Итак, сразу ворох журналов толстых — к вашим ногам: двенадцать летних номеров "Москвы", "Знамени", "Нашего современника", "Нового мира".
ПОЭЗИЯ.
"Все совпадения имён и событий случайны", — заранее страхуется автор. Жалеешь бедного — рискует ведь, если так открещивается, и настраиваешься на сопереживание. Но чему сопереживать-то? Мешковине, в которую превращается "лирический герой" (ах, какой же он лирический в современном постмодерне!), "одеяло наискосок ночь продержавший наполовину", или воде, которая живёт в нём, "никогда не спит, не безмолвствует никогда", или же тому, что он стал… "чёрным ящиком", и его пытают: "А как вы стали чёрным ящиком? — А слишком много было времени, чтоб взять его с одной попытки. И полумеры настоящего терялись в новом измерении. Контора дёргала за нитки". Ну, тут хоть что-то есть, и старательный читатель, напрягши извилины, ассоциативно сможет навоображать нечто вслед за Михаилом Айзенбергом. Но во всей гигантской семистраничной его подборке ("Знамя", №6) более никаких ни "событий", ни "имён" не обнаружится, всё — "Пытка голоса и гомона. Всё не вдоль, а поперёк". И вероятно это можно понять, если в своей достаточно интересной аналитической статье "Минус тридцать по московскому времени" (№8) Михаил Айзенберг утверждает, что "сильное уплотнение стихового ряда — общее свойство авторов, создающих язык "вновь как заново"". Оцените это — "вновь как заново", и всё встанет на свои места.

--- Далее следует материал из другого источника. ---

/-- Refutes O22: CTL written back as it reads, while POL_INV = 1 is held, holds POL_INV = 0 after it, so that more changes than the RCH registers.
The clause on AGC_TARGET and AGC_RATE asks that POL_INV reads as written, and not that no change of it is held. -/
theorem not_readFrontEndFollowsInputsAndLanes : ¬ Obligations.ReadFrontEndFollowsInputsAndLanes := by
  unfold Obligations.ReadFrontEndFollowsInputsAndLanes
  intro h
  obtain ⟨-, -, writes, -⟩ := h State.inverting
  obtain ⟨t, step, frame, -⟩ := (writes .sequencer 0 0x6600 (by decide)).1 (by decide) (by decide) (by decide) (by decide)
  obtain ⟨u, step', held⟩ := exec_ctlWrite_holds (s := State.inverting) (i := 0) (m := .sequencer) (v := 0x6600) (l := []) (by decide) (by decide)
    (by decide) rfl (by decide) rfl (by decide)
  cases step.symm.trans step'
  have same : t.inputs = State.inverting.inputs := frame .inputs (by decide)
  rw [same] at held
  exact absurd held (by decide)

end Sys2Proof.Machine
end

section
/-! Companding of lane outputs, and what a code is reconstructed to (R225): O58. -/

namespace Sys2Proof.Machine

theorem compandIndex_lt (m : Nat) : compandIndex m < 16 := by
  unfold compandIndex
  split_ifs <;> omega

/-- The magnitude that a magnitude is reconstructed to. -/
def reconstruction (m : Nat) : Nat := expandIndex (compandIndex m)

theorem reconstruction_eq (m : Nat) : reconstruction m =
    if m < 120 then 12 * (m / 12) + 6 else if m < 136 then 128 else if m < 160 then 148 else if m < 192 then 176 else if m < 240 then 216
    else if m < 320 then 280 else 400 := by
  unfold reconstruction compandIndex
  split_ifs
  case pos small => exact if_pos (by omega)
  all_goals rfl

theorem reconstruction_mono {m n : Nat} (h : m ≤ n) : reconstruction m ≤ reconstruction n := by
  rw [reconstruction_eq, reconstruction_eq]
  split_ifs <;> omega

/-- A code is its sign's 16 and its magnitude index (R225). -/
theorem compand_toNat (x : Int) : (compand x).toNat = compandIndex x.natAbs + if x < 0 then 16 else 0 := by
  have small := compandIndex_lt x.natAbs
  unfold compand
  rw [BitVec.toNat_ofNat]
  refine Nat.mod_eq_of_lt ?_
  split <;> omega

theorem compand_toNat_mod (x : Int) : (compand x).toNat % 16 = compandIndex x.natAbs := by
  have small := compandIndex_lt x.natAbs
  rw [compand_toNat]
  split <;> omega

theorem compand_sign (x : Int) : 16 ≤ (compand x).toNat ↔ x < 0 := by
  have small := compandIndex_lt x.natAbs
  rw [compand_toNat]
  split <;> omega

theorem getLsbD_four (c : BitVec 5) : c.getLsbD 4 = true ↔ 16 ≤ c.toNat := by
  revert c
  decide

theorem expand_compand (x : Int) : expand (compand x) = if x < 0 then -(reconstruction x.natAbs : Int) else reconstruction x.natAbs := by
  unfold expand
  simp only [compand_toNat_mod, compand_sign]
  rfl

/-- Every magnitude up to 512 lies in the row of its index, which gives its reconstruction and bounds its error (R225). -/
theorem compandTable_row {m : Nat} (h : m ≤ 512) : ∃ r ∈ compandTable, compandIndex m = r.1 ∧ r.2.1 ≤ m ∧ m ≤ r.2.2.1 ∧
    reconstruction m = r.2.2.2.1 ∧ ((m : Int) - reconstruction m).natAbs ≤ r.2.2.2.2 := by
  by_cases small : m < 120
  · refine ⟨(m / 12, 12 * (m / 12), 12 * (m / 12) + 11, 12 * (m / 12) + 6, 6), ?_, if_pos small, ?_⟩
    · exact List.mem_append_left _ (List.mem_map.mpr ⟨m / 12, List.mem_range.mpr (by omega), rfl⟩)
    · rw [reconstruction_eq, if_pos small]
      dsimp only
      omega
  · have row : (compandIndex m, if m < 136 then (120, 135, 128, 8) else if m < 160 then (136, 159, 148, 12) else if m < 192 then (160, 191, 176, 16)
        else if m < 240 then (192, 239, 216, 24) else if m < 320 then (240, 319, 280, 40) else (320, 512, 400, 112)) ∈ compandTable := by
      unfold compandIndex
      rw [if_neg small]
      split_ifs <;> decide
    refine ⟨_, row, rfl, ?_⟩
    rw [reconstruction_eq, if_neg small]
    split_ifs <;> dsimp only <;> omega

/-- Settles O58: by the row of the magnitude, for each sign. -/
theorem samplesAreCompandedByTheTable : Obligations.SamplesAreCompandedByTheTable := by
  unfold Obligations.SamplesAreCompandedByTheTable
  refine ⟨fun x bound => ?_, by decide, fun x y le => ?_⟩
  · obtain ⟨r, row, index, least, greatest, value, error⟩ := compandTable_row bound
    refine ⟨r, row, (compand_toNat_mod x).trans index, (getLsbD_four _).trans (compand_sign x), least, greatest, ?_, ?_⟩
    · rw [expand_compand, value]
    · rw [expand_compand]
      split <;> omega
  · rw [expand_compand, expand_compand]
    split_ifs with negative other
    · have := reconstruction_mono (m := y.natAbs) (n := x.natAbs) (by omega)
      omega
    · omega
    · omega
    · exact_mod_cast reconstruction_mono (m := x.natAbs) (n := y.natAbs) (by omega)

end Sys2Proof.Machine
end

section
/-! Frames in detection by their place: how they are changed, dropped and given to decoders, and programs that find none to act on (R223 to R232). -/

namespace Sys2Proof.Machine

variable {k : Fin 8} {track sector : Nat} {f : FrameWork} {s t : State} {Q : Unit → State → Prop}

/-! ### Frames by their place -/

theorem FrameWork.at_iff : f.at_ k track sector = true ↔ f.opu = k.val ∧ f.track = track ∧ f.sector = sector := by
  simp [FrameWork.at_, and_assoc]

theorem State.frameAt_at (h : s.frameAt k track sector = some f) : f.at_ k track sector = true :=
  List.find?_some (p := fun g : FrameWork => g.at_ k track sector) h

theorem State.frameAt_mem (h : s.frameAt k track sector = some f) : f ∈ s.frames := List.mem_of_find?_eq_some h

/-- A frame that changes where it stands is found changed; the others are as they were. -/
theorem Post.setFrame {g : FrameWork → FrameWork} (stands : ∀ x, x.at_ k track sector = true → (g x).at_ k track sector = true)
    (q : ∀ t, t.frameAt k track sector = (s.frameAt k track sector).map g → (∀ x ∈ t.frames, x ∈ s.frames ∨ ∃ y ∈ s.frames, x = g y) →
      Same (2 ^ Part.frames.idx) s t → t.now = s.now → Q () t) : Act.Post (setFrame k track sector g) s Q := by
  refine Post.emit (q _ ((find?_map_picked s.frames fun x at_ => (stands x at_).trans at_.symm).trans ?_) (fun x found => ?_) (Eff.same (.frames _) s) rfl)
  · exact Option.map_congr fun x found => if_pos (State.frameAt_at found)
  · obtain ⟨y, stood, rfl⟩ := List.mem_map.mp found
    split
    · exact .inr ⟨y, stood, rfl⟩
    · exact .inl stood

/-- A frame that has left detection is found no more. -/
theorem Post.dropFrame (q : ∀ t, t.frameAt k track sector = none → (∀ x ∈ t.frames, x ∈ s.frames) → Same (2 ^ Part.frames.idx) s t → Q () t) :
    Act.Post (dropFrame k track sector) s Q := by
  refine Post.emit (q _ ?_ (fun x found => List.mem_of_mem_filter found) (Eff.same (.frames _) s))
  refine List.find?_eq_none.mpr fun x found at_ => ?_
  have kept := (List.mem_filter.mp found).2
  rw [at_] at kept
  exact absurd kept (by decide)

/-! ### The pool (R230) -/

/-- A frame, whichever decoder works on it. -/
def FrameWork.unassigned (f : FrameWork) : FrameWork := { f with decoder := none }

/-- What the pool leaves as it is when it takes up work: the frames but for their decoders, the decoded sectors and the samples. -/
def State.detected (s : State) : List FrameWork × List SectorCopy × List Retained := (s.frames.map FrameWork.unassigned, s.dram.sectors, s.dram.samples)

theorem assignPool_keeps_detected : Keeps State.detected assignPool := by
  unfold Machine.assignPool
  refine .bind (.forAll fun j => .bind .rd fun s => ?_) fun _ => .bind .rd fun s => .emit fun _ => rfl
  split
  · refine .ite (.emit fun u => ?_) (.pure ())
    unfold State.detected
    simp only [apply_frames_frame, List.map_map]
    refine congrArg (·, _) (List.map_congr_left fun x _ => ?_)
    dsimp only [Function.comp]
    split <;> rfl
  · exact .pure ()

Юрий Арабов (здесь же) чуть менее "конспиративен", хотя бы потому, что: "В их спины тоже кто-то дышит, — тварь незаметная, искомая… И так до мнимых величин. Но перед нами нету спин". Удивительная самонадеянность и одновременно самоуничижение: "Твоя история — это всё, что вычеркнуто летописцем". Но, может, летописец как раз из тех самых, о которых автор бесстрашно сообщает: "Но вот ещё что я подумал, ещё что в голову пришло, а если это всё не люди, те, что по улице идут? Откуда я решил, что люди? Ну друг за другом, ну пешком… И звери бегают гуськом, и рыбы плавают в мазуте"… Да, скорее всего, будущий летописец именно из них, из нелюдей, и этот акт вычёркивания — заслужен автором вполне — как месть.
И как в озере — тёплом, чистом, купаешься в ритмах, ассоциациях и вдруг напрямую, в лоб: "Нет, я не бес и не ползучий гад. Безумная старуха, невпопад Я тычу в кнопки и кричу в мобильный: Я жизнь люблю, и не хочу я в хлад — В подпочвенный, в бесчувственный, в могильный". Это чудная Инна Лиснянская (№7), раскрыто-распахнутая вплоть до — "На время нет вожжей и нет узды, И на меня нет ни узды, ни плети". Оттого, свободная, может пропеть и такое: "Известняк, из которого ветер повыел куски, О, Россия, поверь, — не моложе моей тоски, Содержащей и слёзы Рахили в зазорах души, Ты поверь мне, поверь и меня отвергать не спеши, Не спеши забывать! Твой подснежник давно растёт Из смешенья кровей, из скрещенья костей и забот"…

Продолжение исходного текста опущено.